After finding the line containing "(h : neg929 x = neg929 y) : x = y := by" below, please output that line and each following one through the line containing "(level : s₁.rs.level", exactly as written.

═════ DATA FOR ANALYSIS

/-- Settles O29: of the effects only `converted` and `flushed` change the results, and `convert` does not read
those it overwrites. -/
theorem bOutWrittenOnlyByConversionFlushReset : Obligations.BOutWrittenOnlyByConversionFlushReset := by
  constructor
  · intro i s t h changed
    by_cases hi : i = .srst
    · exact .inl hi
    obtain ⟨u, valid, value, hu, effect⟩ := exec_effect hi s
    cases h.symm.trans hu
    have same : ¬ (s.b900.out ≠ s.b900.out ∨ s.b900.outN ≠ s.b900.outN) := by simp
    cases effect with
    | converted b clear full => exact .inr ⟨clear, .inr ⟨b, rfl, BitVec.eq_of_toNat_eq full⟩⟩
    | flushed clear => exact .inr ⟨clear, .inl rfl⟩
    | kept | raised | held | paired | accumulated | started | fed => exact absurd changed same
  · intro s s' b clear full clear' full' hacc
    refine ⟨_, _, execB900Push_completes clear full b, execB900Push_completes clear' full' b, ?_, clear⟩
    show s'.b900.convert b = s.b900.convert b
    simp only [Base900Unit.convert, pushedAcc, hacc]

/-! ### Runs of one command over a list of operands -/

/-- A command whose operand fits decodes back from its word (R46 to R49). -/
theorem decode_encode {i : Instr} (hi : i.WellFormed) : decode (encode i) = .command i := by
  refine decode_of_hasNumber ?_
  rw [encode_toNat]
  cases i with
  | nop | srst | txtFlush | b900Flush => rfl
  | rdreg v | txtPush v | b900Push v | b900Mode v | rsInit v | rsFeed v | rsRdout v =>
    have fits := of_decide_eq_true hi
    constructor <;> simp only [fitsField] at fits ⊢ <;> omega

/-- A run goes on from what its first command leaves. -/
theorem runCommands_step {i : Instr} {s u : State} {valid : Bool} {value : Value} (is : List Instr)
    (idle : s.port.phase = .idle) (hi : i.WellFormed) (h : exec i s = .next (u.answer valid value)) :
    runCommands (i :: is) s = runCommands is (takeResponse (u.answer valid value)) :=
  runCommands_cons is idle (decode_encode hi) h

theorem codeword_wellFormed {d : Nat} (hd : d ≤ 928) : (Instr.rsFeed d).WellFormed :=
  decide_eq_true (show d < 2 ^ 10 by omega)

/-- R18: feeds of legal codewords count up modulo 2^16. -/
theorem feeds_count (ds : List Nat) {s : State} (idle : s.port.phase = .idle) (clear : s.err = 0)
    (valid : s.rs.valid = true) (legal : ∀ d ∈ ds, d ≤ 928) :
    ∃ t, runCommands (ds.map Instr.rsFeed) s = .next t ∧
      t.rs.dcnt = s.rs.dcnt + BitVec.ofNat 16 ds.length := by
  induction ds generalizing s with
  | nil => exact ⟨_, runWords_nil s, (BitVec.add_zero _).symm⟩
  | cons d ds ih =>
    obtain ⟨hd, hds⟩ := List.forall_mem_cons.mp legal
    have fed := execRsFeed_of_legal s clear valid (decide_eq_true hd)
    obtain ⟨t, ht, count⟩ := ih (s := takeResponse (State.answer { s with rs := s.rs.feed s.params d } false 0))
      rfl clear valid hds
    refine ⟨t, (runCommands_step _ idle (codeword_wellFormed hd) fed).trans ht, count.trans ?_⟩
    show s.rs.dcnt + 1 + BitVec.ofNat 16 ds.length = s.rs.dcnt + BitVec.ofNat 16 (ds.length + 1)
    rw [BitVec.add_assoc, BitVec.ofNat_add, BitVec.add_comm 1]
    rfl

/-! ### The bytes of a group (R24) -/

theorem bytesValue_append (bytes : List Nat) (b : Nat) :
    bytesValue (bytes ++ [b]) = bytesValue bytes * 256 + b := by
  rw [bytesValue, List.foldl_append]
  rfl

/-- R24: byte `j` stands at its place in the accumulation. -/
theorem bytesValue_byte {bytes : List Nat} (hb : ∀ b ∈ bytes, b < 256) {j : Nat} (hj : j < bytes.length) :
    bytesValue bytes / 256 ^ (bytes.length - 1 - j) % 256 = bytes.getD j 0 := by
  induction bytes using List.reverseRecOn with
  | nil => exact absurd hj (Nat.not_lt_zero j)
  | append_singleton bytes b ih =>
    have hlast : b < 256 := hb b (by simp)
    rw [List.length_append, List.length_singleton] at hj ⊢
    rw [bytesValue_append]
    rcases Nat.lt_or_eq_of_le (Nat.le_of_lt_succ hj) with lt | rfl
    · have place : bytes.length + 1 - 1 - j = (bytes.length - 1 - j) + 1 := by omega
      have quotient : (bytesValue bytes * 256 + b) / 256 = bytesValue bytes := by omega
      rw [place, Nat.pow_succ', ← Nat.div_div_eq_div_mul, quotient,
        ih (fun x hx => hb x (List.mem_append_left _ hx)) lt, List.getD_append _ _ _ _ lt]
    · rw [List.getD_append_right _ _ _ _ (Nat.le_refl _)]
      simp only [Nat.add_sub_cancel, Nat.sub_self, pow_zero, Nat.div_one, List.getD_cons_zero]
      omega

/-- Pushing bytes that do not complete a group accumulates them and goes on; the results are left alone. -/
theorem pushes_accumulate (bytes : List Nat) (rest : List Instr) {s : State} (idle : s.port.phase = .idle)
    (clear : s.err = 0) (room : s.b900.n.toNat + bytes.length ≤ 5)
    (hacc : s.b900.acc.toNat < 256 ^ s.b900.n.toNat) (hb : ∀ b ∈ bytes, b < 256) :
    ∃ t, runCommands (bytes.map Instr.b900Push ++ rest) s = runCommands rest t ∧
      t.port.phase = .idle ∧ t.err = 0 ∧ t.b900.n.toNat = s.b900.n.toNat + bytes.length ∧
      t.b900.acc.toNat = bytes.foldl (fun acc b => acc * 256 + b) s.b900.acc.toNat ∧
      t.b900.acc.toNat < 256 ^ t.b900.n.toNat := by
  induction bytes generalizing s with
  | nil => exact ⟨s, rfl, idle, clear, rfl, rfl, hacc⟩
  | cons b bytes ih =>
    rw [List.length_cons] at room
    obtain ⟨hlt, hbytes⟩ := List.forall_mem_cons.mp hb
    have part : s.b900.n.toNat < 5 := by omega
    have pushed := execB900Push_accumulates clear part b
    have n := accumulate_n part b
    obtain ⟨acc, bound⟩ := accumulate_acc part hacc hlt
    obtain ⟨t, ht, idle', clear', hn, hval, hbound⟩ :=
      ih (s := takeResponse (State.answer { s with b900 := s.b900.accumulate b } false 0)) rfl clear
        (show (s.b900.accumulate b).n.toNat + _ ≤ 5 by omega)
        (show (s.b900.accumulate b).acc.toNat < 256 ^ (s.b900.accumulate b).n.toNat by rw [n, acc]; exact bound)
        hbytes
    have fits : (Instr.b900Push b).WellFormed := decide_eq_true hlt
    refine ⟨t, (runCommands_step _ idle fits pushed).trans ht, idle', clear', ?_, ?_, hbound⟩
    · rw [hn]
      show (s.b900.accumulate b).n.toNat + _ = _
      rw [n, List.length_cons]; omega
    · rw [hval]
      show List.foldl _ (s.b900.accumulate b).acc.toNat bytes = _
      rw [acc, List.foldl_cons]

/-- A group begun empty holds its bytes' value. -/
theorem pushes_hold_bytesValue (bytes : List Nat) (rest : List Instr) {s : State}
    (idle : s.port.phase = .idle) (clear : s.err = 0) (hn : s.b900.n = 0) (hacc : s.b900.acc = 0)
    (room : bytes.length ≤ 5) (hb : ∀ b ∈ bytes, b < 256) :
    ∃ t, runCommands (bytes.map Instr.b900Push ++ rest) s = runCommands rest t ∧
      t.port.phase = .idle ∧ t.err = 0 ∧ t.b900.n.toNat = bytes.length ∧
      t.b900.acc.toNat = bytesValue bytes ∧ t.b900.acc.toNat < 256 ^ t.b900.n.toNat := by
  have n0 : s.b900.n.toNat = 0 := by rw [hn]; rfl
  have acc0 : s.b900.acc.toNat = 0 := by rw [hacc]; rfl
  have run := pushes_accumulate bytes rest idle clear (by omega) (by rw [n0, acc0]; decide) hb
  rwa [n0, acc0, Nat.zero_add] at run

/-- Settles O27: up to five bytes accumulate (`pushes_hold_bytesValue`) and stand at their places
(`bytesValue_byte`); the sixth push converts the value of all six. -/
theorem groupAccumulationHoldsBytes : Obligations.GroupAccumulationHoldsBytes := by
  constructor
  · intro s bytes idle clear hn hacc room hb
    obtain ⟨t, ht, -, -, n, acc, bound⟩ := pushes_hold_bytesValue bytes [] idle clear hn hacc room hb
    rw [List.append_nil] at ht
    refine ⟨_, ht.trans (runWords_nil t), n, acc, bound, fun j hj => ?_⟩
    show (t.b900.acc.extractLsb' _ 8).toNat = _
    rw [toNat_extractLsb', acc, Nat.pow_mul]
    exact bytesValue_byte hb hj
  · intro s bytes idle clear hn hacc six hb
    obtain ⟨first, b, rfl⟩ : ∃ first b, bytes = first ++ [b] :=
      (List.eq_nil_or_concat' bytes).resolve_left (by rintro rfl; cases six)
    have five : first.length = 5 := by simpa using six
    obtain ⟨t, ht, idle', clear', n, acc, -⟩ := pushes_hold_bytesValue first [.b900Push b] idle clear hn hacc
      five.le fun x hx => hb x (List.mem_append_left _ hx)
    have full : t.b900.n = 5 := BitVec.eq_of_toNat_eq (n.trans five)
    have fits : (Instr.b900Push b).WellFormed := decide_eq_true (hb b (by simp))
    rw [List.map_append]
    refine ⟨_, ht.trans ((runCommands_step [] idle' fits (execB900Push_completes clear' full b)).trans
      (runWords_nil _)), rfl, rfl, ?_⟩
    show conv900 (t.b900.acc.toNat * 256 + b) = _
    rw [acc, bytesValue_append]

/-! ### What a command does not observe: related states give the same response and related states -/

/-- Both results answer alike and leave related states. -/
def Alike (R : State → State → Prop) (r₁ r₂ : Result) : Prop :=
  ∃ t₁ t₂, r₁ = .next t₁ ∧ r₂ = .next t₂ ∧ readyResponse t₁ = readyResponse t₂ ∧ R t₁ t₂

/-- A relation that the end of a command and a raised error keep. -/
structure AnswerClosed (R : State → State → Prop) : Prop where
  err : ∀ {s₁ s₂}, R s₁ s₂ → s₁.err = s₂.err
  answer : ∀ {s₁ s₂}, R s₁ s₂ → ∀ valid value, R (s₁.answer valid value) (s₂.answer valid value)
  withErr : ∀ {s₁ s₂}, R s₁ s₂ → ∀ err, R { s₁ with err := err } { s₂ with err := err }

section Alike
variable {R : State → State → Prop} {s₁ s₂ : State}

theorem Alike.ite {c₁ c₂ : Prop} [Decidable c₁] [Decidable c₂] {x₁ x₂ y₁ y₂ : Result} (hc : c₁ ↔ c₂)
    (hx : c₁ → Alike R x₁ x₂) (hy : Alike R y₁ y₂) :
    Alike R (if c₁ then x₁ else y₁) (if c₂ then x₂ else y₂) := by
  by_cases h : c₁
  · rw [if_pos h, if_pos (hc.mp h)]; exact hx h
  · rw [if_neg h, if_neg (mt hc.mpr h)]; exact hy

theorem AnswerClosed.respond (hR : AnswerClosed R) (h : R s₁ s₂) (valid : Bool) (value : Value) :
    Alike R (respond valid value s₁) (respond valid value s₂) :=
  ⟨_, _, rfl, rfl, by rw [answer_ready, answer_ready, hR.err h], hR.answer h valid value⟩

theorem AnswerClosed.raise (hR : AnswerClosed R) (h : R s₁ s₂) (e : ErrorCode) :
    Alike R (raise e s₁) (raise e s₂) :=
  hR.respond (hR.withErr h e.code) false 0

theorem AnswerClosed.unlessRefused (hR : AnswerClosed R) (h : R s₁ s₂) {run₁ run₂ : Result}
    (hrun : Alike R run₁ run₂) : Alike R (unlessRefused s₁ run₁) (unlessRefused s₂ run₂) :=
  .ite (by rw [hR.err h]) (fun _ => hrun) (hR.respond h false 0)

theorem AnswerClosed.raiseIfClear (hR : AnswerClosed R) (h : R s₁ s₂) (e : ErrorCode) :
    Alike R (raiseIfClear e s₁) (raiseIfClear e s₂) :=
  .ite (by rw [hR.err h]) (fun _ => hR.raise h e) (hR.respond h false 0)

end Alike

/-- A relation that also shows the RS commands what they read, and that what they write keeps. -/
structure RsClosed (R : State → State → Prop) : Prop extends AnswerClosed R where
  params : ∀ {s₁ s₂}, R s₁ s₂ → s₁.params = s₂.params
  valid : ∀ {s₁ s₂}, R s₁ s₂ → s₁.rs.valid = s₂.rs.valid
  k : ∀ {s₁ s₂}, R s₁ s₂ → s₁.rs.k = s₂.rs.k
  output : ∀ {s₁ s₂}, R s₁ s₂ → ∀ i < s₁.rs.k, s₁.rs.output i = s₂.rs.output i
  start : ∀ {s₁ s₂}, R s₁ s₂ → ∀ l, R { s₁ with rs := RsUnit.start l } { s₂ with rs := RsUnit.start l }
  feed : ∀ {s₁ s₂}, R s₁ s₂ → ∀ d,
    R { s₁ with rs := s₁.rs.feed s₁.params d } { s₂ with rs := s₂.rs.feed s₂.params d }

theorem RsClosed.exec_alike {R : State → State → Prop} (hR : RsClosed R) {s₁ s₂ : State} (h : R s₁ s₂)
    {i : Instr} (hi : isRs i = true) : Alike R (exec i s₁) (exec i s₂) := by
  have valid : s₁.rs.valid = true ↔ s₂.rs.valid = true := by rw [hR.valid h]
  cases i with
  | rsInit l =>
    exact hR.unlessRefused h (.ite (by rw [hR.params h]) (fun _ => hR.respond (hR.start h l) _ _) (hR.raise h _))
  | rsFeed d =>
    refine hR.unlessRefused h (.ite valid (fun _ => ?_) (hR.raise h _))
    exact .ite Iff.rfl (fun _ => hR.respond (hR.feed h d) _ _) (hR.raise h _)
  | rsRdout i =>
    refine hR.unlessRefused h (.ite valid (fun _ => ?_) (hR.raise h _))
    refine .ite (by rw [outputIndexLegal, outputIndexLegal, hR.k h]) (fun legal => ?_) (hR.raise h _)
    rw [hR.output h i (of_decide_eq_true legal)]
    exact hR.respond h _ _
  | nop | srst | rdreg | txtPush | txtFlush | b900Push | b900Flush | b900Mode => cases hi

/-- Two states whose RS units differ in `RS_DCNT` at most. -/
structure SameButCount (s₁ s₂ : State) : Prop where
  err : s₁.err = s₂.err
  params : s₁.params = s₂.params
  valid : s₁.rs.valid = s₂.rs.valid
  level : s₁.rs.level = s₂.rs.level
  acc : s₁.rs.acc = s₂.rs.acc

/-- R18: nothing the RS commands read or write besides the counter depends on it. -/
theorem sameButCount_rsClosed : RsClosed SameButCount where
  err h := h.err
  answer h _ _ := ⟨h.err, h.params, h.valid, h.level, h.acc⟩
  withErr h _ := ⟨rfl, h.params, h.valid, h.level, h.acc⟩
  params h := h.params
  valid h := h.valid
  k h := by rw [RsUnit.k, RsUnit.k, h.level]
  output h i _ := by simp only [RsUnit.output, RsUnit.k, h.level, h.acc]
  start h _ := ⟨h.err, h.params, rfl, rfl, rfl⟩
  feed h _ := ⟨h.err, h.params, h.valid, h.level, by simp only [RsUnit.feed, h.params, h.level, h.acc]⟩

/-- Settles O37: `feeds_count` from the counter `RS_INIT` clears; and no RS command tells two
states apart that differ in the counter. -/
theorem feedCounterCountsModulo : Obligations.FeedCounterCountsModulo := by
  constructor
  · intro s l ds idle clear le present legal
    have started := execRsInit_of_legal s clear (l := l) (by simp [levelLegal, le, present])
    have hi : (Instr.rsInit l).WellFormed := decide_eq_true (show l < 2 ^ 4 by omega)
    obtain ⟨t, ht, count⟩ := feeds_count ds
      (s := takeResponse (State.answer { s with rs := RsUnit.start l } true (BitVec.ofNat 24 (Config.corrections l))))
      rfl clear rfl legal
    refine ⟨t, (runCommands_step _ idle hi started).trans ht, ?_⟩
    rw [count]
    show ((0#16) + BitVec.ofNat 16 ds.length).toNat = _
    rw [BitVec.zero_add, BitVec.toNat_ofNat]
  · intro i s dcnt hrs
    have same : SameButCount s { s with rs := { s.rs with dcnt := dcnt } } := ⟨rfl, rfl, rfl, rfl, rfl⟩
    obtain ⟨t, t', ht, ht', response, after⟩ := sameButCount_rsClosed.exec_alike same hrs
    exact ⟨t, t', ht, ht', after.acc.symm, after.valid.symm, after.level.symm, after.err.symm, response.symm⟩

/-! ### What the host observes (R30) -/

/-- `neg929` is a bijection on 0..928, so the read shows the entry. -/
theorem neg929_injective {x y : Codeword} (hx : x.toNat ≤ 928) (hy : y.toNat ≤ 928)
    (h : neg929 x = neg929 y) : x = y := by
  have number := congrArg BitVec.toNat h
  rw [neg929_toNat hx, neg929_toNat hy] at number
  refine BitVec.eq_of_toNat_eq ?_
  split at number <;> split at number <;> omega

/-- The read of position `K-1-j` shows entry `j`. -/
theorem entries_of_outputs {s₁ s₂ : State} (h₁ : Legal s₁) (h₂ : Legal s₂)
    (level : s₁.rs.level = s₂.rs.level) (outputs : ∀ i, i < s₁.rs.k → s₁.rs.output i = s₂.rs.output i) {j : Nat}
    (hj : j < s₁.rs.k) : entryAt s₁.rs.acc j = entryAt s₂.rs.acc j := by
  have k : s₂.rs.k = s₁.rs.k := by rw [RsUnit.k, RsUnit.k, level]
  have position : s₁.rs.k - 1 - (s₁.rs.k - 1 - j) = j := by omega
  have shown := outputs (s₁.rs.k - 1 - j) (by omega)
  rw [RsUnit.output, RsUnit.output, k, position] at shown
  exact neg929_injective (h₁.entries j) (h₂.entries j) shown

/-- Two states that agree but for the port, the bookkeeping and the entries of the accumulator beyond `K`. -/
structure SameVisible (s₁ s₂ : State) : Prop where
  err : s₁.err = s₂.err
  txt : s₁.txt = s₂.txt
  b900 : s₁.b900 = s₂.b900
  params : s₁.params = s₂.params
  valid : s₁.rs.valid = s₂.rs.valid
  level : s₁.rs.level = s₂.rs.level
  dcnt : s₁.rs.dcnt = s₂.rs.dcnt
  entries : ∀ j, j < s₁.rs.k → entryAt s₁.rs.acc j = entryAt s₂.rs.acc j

══════════

§ TASK SOLUTION
    (h : neg929 x = neg929 y) : x = y := by
  have number := congrArg BitVec.toNat h
  rw [neg929_toNat hx, neg929_toNat hy] at number
  refine BitVec.eq_of_toNat_eq ?_
  split at number <;> split at number <;> omega

/-- The read of position `K-1-j` shows entry `j`. -/
theorem entries_of_outputs {s₁ s₂ : State} (h₁ : Legal s₁) (h₂ : Legal s₂)
    (level : s₁.rs.level = s₂.rs.level) (outputs : ∀ i, i < s₁.rs.k → s₁.rs.output i = s₂.rs.output i) {j : Nat}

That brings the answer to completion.